Des murs de Fès à l'architecture contemporaine : une mémoire vivante

Le zellige n'est pas seulement un carrelage. C'est un langage. Un langage de formes géométriques parfaites, de couleurs profondes extraites de la terre marocaine, et d'un geste artisanal qui se transmet de maître en apprenti depuis le Xe siècle. Comprendre le zellige, c'est pénétrer dans l'une des plus belles et des plus durables expressions de la civilisation maghrébine.

Né dans les ateliers de Fès entre le Xe et le XIIe siècle sous les dynasties berbères des Idrissides et des Almoravides, le zellige s'est d'abord imposé dans les mosquées et les médersas — ces écoles coraniques magnifiques dont les cours intérieures semblent suspendues entre ciel et minéral. La medersa Bou Inania, la medersa el-Attarine : chacune de ces merveilles témoigne d'une maîtrise absolue du motif géométrique, de la couleur et de l'espace.

Grande Mosquée de Tinghir — intervention TRAVTAZI
Grande Mosquée de Tinghir — TRAVTAZI a intervenu sur ce complexe religieux, perpétuant une tradition vieille de neuf siècles.

La géométrie sacrée au cœur du zellige

Ce qui distingue fondamentalement le zellige des autres arts décoratifs, c'est sa relation profonde avec la géométrie. Les artisans de Fès n'ont pas simplement inventé un beau revêtement : ils ont codifié un système de proportions et de symétries qui reflète, selon la philosophie islamique médiévale, l'ordre divin du monde.

Chaque composition en zellige obéit à des règles précises : les étoiles à cinq, six, huit ou douze branches s'inscrivent dans des grilles modulaires dont la logique interne génère une infinie variété à partir d'un nombre limité de formes fondamentales. On dénombre traditionnellement une centaine de pièces différentes (la chekla), chacune taillée à la main selon un angle spécifique.

Les formes fondamentales du zellige

  • Le losange (rhombe) — forme de base omniprésente
  • Le carré et le rectangle — structures de la grille
  • Les étoiles (5, 6, 8, 12 branches) — cœurs compositionnels
  • Les palmettes — arabesques en transition
  • Le triangle équilatéral — fondement des étoiles à 6 branches

De la cour des sultans aux palaces contemporains

Dès le XIVe siècle, sous les Mérinides, le zellige devient le langage architectural des palais et des demeures aristocratiques. Le palais el-Badi de Marrakech, construit au XVIe siècle par le sultan Ahmad al-Mansur, mobilise des artisans de toutes les régions du Maroc et d'al-Andalus pour réaliser des panneaux d'une complexité et d'une beauté qui n'ont jamais été dépassées.

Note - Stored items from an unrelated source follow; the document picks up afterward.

/-- Settles O56: each function of the model stays within the footprint that its lemma names, and each command's footprint holds
those of the functions that it calls. -/
theorem frameServing : Obligations.FrameServing := by
  unfold Obligations.FrameServing
  intro c h7 h9
  have hserving : decide (7 ≤ c.chapter ∧ c.chapter ≤ 9) = true := decide_eq_true ⟨h7, h9⟩
  cases c with
  | submit f sq entry => exact frame_of (fun s => nextSpares_execSubmit f sq entry) fun _ _ h => h
  | pause f sq entry => exact frame_of (fun s => nextSpares_execPause f sq entry) fun _ _ h => h
  | resume f sq entry => exact frame_of (fun s => nextSpares_execResume f sq entry) fun _ _ h => h
  | cancel f sq entry => exact frame_of (fun s => nextSpares_execCancel f sq entry) fun _ _ h => h
  | touch f sq entry => exact frame_of (fun s => nextSpares_execTouch f sq entry) fun _ _ h => h
  | sqBadOpcode f sq entry => exact frame_of (fun s => nextSpares_execSqBadOpcode f sq entry) fun _ _ h => h
  | promptReadDone i => exact frame_of (fun s => nextSpares_execPromptReadDone i) fun _ _ h => h
  | prefillPlace i peer => exact frame_of (fun s => nextSpares_execPrefillPlace i peer) fun _ _ h => h
  | prefillDone rid logits dumps => exact frame_of (fun s => nextSpares_execPrefillDone rid logits dumps) fun _ _ h => h
  | decodeStepBoundary dumps => exact frame_of (fun s => nextSpares_execDecodeStepBoundary dumps) fun _ _ h => h
  | decodeStepStart => exact frame_of (fun s => nextSpares_execDecodeStepStart) fun _ _ h => h
  | berthSliceArrive rid berth slice layer data =>
    exact frame_of (fun s => nextSpares_execBerthSliceArrive rid berth slice layer data) fun _ _ h => h
  | pullSourceError rid peer => exact frame_of (fun s => nextSpares_execPullSourceError rid peer) fun _ _ h => h
  | mirrorCopyDone rid berth => exact frame_of (fun s => nextSpares_execMirrorCopyDone rid berth) fun _ _ h => h
  | checkpointCommit rid => exact frame_of (fun s => nextSpares_execCheckpointCommit rid) fun _ _ h => h
  | checkpointFail rid => exact frame_of (fun s => nextSpares_execCheckpointFail rid) fun _ _ h => h
  | pauseComplete i => exact frame_of (fun s => nextSpares_execPauseComplete i) fun _ _ h => h
  | expirySweep => exact frame_of (fun s => nextSpares_execExpirySweep) fun _ _ h => h
  | manifestQuietEnd i => exact frame_of (fun s => nextSpares_execManifestQuietEnd i) fun _ _ h => h
  | btRebuildStart => exact frame_of (fun s => nextSpares_execBtRebuildStart) fun _ _ h => h
  | hmBtStart m => exact frame_of (fun s => nextSpares_execHmBtStart m) fun _ _ h => h
  | btRebuildPassEnd => exact frame_of (fun s => nextSpares_execBtRebuildPassEnd) fun _ _ h => h
  | btFlip => exact frame_of (fun s => nextSpares_execBtFlip) fun _ _ h => h
  | btRebuildRestart => exact frame_of (fun s => nextSpares_execBtRebuildRestart) fun _ _ h => h
  | hmSlotLoad m k => exact frame_of (fun s => nextSpares_execHmSlotLoad m k) fun _ _ h => h
  | slotLoadDone k r => exact frame_of (fun s => nextSpares_execSlotLoadDone k r) fun _ _ h => h
  | hmSlotUnload m k => exact frame_of (fun s => nextSpares_execHmSlotUnload m k) fun _ _ h => h
  | hmSlotUnloadForce m k => exact frame_of (fun s => nextSpares_execHmSlotUnloadForce m k) fun _ _ h => h
  | slotDrainDone k => exact frame_of (fun s => nextSpares_execSlotDrainDone k) fun _ _ h => h
  | hmCkptWrite m v => exact frame_of (fun s => nextSpares_execHmCkptWrite m v) fun _ _ h => h
  | hmQuietWrite m v => exact frame_of (fun s => nextSpares_execHmQuietWrite m v) fun _ _ h => h
  | rakeSelect rid logits => exact frame_of (fun s => nextSpares_execRakeSelect rid logits) fun _ _ h => h
  | sieveSelect rid logits => exact frame_of (fun s => nextSpares_execSieveSelect rid logits) fun _ _ h => h
  | specDraft rid logits => exact frame_of (fun s => nextSpares_execSpecDraft rid logits) fun _ _ h => h
  | specVerify rid logits => exact frame_of (fun s => nextSpares_execSpecVerify rid logits) fun _ _ h => h
  | sieveImageLoad i => exact frame_of (fun s => nextSpares_execSieveImageLoad i) fun _ _ h => h
  | svStoreStart m => exact frame_of (fun s => nextSpares_execSvStoreStart m) fun _ _ h => h
  | svRebuildStart => exact frame_of (fun s => nextSpares_execSvRebuildStart) fun _ _ h => h
  | svRebuildPassEnd => exact frame_of (fun s => nextSpares_execSvRebuildPassEnd) fun _ _ h => h
  | svStoreFlip => exact frame_of (fun s => nextSpares_execSvStoreFlip) fun _ _ h => h
  | svRebuildRestart => exact frame_of (fun s => nextSpares_execSvRebuildRestart) fun _ _ h => h
  | quantumBoundary => exact frame_of (fun s => nextSpares_execQuantumBoundary) fun _ _ h => h
  | contextStop d c => exact frame_of (fun s => nextSpares_execContextStop d c) fun _ _ h => h
  | contextStopDone d c nexts => exact frame_of (fun s => nextSpares_execContextStopDone d c nexts) fun _ _ h => h
  | contextSaveBegin n c =>
    exact frame_of_mem (fun s => nextSpares_execContextSaveBegin n c) fun s => nextMem_execContextSaveBegin n c
  | contextSaveEnd n c => exact frame_of (fun s => nextSpares_execContextSaveEnd n c) fun _ _ h => h
  | contextRestoreBegin k => exact frame_of (fun s => nextSpares_execContextRestoreBegin k) fun _ _ h => h
  | contextRestoreEnd n c => exact frame_of (fun s => nextSpares_execContextRestoreEnd n c) fun _ _ h => h
  | cxQuantumWrite m v => exact frame_of (fun s => nextSpares_execCxQuantumWrite m v) fun _ _ h => h
  | cxMarginWrite m v => exact frame_of (fun s => nextSpares_execCxMarginWrite m v) fun _ _ h => h
  | cxVfWrite m f v => exact frame_of (fun s => nextSpares_execCxVfWrite m f v) fun _ _ h => h
  | ttEntrySubmit m n i v =>
    exact frame_of_mem (fun s => nextSpares_execTtEntrySubmit m n i v) fun s => nextMem_execTtEntrySubmit m n i v
  | ttEntryCancel m n i => exact frame_of (fun s => nextSpares_execTtEntryCancel m n i) fun _ _ h => h
  | ttStopDue n => exact frame_of_mem (fun s => nextSpares_execTtStopDue n) fun s => nextMem_execTtStopDue n
  | ttReleaseDue n i => exact frame_of (fun s => nextSpares_execTtReleaseDue n i) fun _ _ h => h
  | ttReady n i => exact frame_of_mem (fun s => nextSpares_execTtReady n i) fun s => nextMem_execTtReady n i
  | ttStart n i => exact frame_of (fun s => nextSpares_execTtStart n i) fun _ _ h => h
  | ttLateArrayFree n i => exact frame_of (fun s => nextSpares_execTtLateArrayFree n i) fun _ _ h => h
  | ttEnd n i => exact frame_of (fun s => nextSpares_execTtEnd n i) fun _ _ h => h
  | ttRingDoorbell m n v => exact frame_of (fun s => nextSpares_execTtRingDoorbell m n v) fun _ _ h => h
  | _ => exact absurd (show false = true from hserving) Bool.false_ne_true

Cette association entre zellige et prestige perdurera sans interruption. Des riads de Fès aux ryads de Marrakech, des demeures coloniales de Casablanca aux grands hôtels du XXe siècle, le zellige accompagne chaque époque en absorbant les influences nouvelles sans perdre son identité fondamentale.

Hôtel Sofitel Marrakech — zellige TRAVTAZI
Hôtel Sofitel Marrakech — TRAVTAZI a habillé les zones hôtelières avec une lecture contemporaine du zellige.

La transmission du savoir : entre secret et générosité

Le zellige a survécu neuf siècles pour une raison essentielle : sa transmission rigoureuse. Dans les ateliers traditionnels de Fès et de Tétouan, l'apprentissage dure de cinq à dix ans. Le jeune artisan commence par observer, puis par préparer les matières, avant d'être admis à manier la qaddoum — ce marteau-ciseau qui transforme la plaquette émaillée en pièce précise au millimètre.

Ce n'est pas seulement une technique qui se transmet, c'est un regard. La capacité à lire un espace, à comprendre sa lumière, ses proportions, son caractère — et à composer un zellige qui l'amplifie plutôt que de le dominer. C'est cette sensibilité-là que l'on ne peut pas apprendre dans un livre.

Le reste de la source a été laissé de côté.